**Records to use:**

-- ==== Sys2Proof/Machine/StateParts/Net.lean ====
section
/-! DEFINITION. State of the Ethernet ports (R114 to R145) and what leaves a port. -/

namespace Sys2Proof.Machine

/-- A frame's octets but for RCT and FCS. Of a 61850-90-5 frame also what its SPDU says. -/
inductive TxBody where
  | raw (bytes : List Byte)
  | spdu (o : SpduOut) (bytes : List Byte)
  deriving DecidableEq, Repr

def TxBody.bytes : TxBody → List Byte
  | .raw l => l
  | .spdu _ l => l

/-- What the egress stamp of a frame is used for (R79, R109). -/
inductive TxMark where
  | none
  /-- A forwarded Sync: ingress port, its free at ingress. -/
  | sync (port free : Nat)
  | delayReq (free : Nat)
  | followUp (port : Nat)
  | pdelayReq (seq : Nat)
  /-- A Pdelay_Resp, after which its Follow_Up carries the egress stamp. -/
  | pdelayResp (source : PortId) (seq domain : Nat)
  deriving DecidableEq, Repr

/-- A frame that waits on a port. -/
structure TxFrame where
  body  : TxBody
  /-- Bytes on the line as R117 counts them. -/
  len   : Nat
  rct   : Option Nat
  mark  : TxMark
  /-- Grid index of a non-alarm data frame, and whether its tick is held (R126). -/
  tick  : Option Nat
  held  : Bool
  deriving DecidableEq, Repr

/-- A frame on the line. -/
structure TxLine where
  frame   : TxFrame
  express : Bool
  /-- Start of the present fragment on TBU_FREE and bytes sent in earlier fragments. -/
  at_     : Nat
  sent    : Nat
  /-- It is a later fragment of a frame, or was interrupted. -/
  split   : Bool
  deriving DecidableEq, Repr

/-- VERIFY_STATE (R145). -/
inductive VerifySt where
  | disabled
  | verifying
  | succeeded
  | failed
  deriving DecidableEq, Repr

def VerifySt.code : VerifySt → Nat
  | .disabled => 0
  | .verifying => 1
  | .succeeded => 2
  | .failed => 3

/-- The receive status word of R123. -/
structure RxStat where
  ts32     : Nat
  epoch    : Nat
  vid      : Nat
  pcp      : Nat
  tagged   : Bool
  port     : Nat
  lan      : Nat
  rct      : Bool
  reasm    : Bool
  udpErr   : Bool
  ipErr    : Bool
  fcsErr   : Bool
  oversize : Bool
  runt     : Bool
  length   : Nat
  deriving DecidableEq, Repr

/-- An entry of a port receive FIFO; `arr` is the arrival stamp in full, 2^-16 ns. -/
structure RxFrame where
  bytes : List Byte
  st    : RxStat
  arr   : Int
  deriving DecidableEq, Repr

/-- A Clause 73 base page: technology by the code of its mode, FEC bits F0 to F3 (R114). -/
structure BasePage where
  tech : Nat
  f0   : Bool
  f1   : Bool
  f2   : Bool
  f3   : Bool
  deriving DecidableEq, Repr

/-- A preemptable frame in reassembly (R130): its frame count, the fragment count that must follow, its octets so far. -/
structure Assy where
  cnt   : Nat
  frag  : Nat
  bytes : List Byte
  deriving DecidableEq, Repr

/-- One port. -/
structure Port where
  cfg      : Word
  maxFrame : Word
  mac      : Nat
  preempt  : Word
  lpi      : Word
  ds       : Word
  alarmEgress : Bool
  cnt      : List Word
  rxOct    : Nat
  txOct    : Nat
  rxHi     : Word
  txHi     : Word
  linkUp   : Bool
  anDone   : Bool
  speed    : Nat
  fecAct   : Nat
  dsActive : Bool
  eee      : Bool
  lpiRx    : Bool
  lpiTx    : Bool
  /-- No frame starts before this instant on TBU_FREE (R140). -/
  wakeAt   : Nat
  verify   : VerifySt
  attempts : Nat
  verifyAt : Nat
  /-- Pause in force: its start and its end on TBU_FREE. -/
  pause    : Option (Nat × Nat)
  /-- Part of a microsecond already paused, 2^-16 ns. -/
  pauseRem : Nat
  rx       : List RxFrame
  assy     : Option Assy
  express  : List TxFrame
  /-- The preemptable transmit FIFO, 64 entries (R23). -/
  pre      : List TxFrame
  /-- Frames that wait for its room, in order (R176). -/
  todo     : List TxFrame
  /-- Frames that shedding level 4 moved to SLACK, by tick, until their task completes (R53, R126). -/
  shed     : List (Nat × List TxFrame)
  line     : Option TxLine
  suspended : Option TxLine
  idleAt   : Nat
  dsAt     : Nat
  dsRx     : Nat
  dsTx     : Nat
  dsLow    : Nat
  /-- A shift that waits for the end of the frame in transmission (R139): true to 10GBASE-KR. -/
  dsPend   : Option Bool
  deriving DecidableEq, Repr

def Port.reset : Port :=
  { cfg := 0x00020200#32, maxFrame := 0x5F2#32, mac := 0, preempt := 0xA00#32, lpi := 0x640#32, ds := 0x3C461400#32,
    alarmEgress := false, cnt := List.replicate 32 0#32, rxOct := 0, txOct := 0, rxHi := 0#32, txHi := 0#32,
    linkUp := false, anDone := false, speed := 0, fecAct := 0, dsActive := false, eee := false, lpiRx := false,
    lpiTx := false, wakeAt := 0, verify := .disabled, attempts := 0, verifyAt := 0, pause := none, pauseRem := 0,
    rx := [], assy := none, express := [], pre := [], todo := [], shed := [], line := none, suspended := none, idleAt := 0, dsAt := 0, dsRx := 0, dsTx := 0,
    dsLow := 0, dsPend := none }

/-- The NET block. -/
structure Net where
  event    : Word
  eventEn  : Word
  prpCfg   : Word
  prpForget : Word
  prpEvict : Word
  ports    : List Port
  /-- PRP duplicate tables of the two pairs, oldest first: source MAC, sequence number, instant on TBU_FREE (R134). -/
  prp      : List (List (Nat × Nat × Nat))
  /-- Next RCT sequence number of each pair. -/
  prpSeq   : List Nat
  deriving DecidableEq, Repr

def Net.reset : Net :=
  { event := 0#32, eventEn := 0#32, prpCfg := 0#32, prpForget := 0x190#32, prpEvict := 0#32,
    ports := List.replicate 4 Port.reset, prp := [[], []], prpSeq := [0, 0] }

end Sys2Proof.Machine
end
* * *
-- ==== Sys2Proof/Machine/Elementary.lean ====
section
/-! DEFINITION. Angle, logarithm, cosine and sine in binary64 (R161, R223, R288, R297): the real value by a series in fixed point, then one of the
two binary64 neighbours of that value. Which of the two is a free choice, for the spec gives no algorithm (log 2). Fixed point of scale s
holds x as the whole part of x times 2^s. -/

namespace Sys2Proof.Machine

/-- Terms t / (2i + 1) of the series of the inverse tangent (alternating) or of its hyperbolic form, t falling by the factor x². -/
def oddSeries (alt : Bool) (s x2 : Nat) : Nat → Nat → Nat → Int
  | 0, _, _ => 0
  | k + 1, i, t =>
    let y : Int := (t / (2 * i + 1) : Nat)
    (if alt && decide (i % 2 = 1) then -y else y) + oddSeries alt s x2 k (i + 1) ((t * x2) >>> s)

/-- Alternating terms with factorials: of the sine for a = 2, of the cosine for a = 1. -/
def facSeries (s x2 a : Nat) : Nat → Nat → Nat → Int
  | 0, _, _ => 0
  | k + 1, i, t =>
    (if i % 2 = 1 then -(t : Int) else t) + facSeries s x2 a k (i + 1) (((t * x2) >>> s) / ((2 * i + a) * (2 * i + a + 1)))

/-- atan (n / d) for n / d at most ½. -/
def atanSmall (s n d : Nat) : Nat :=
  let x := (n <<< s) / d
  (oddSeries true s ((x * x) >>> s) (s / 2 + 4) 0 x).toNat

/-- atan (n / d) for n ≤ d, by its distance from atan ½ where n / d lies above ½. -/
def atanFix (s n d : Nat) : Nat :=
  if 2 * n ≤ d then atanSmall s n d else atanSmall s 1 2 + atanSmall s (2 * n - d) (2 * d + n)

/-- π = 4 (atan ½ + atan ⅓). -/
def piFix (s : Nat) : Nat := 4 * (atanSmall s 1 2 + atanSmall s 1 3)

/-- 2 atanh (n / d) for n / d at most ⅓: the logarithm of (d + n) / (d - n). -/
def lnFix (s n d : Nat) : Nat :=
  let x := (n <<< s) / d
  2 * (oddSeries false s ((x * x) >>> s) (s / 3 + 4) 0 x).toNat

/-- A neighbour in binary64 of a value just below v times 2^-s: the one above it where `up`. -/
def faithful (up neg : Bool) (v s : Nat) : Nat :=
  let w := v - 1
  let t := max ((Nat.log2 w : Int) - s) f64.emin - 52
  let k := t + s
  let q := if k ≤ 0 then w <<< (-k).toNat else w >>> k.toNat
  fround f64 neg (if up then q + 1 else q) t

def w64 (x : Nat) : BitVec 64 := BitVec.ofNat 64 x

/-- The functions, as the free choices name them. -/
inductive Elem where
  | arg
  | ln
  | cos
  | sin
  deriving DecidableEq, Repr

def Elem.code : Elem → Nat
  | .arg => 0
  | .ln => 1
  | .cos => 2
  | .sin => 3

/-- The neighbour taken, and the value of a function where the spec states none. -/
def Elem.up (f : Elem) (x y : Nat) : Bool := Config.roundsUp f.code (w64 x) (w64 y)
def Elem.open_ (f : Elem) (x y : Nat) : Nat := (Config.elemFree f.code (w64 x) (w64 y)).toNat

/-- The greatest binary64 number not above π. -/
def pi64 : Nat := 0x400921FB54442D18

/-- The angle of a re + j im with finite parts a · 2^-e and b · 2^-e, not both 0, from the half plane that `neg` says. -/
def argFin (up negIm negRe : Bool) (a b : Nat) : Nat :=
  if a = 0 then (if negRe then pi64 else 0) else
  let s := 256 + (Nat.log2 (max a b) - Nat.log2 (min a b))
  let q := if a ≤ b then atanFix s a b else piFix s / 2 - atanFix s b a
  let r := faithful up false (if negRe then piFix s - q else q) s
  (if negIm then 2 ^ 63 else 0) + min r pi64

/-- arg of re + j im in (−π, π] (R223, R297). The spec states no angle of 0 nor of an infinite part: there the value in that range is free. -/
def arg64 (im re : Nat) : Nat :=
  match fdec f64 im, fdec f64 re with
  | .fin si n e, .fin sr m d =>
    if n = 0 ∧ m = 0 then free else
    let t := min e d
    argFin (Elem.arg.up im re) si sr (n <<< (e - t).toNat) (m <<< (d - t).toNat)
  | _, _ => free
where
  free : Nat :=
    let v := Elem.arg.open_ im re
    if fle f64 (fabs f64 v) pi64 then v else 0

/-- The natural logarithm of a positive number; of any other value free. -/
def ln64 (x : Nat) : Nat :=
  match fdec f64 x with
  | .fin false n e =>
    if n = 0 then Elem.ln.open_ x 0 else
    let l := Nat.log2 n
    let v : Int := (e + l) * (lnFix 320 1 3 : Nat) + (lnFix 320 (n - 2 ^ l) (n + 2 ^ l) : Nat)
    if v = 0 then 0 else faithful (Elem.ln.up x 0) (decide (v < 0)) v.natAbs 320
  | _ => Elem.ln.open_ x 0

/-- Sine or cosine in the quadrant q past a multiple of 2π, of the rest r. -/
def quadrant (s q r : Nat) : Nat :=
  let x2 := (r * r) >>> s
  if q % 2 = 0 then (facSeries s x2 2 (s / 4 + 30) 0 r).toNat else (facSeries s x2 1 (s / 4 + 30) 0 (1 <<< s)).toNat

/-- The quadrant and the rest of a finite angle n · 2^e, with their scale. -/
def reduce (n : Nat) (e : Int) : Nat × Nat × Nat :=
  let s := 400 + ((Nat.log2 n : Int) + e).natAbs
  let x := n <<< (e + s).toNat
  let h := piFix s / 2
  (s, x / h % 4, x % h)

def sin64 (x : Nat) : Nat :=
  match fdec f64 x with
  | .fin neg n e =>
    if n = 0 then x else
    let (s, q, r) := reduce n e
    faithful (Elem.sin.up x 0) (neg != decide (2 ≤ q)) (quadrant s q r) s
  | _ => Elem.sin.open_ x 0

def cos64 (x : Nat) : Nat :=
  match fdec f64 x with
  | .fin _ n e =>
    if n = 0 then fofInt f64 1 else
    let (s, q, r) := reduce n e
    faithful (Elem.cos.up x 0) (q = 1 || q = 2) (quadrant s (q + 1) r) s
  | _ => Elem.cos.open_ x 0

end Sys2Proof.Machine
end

**What you will do:**
Which lines in the records above contain the word "express"? Copy each one.

**Task solution:**
  express : Bool
  express  : List TxFrame
    rx := [], assy := none, express := [], pre := [], todo := [], shed := [], line := none, suspended := none, idleAt := 0, dsAt := 0, dsRx := 0, dsTx := 0,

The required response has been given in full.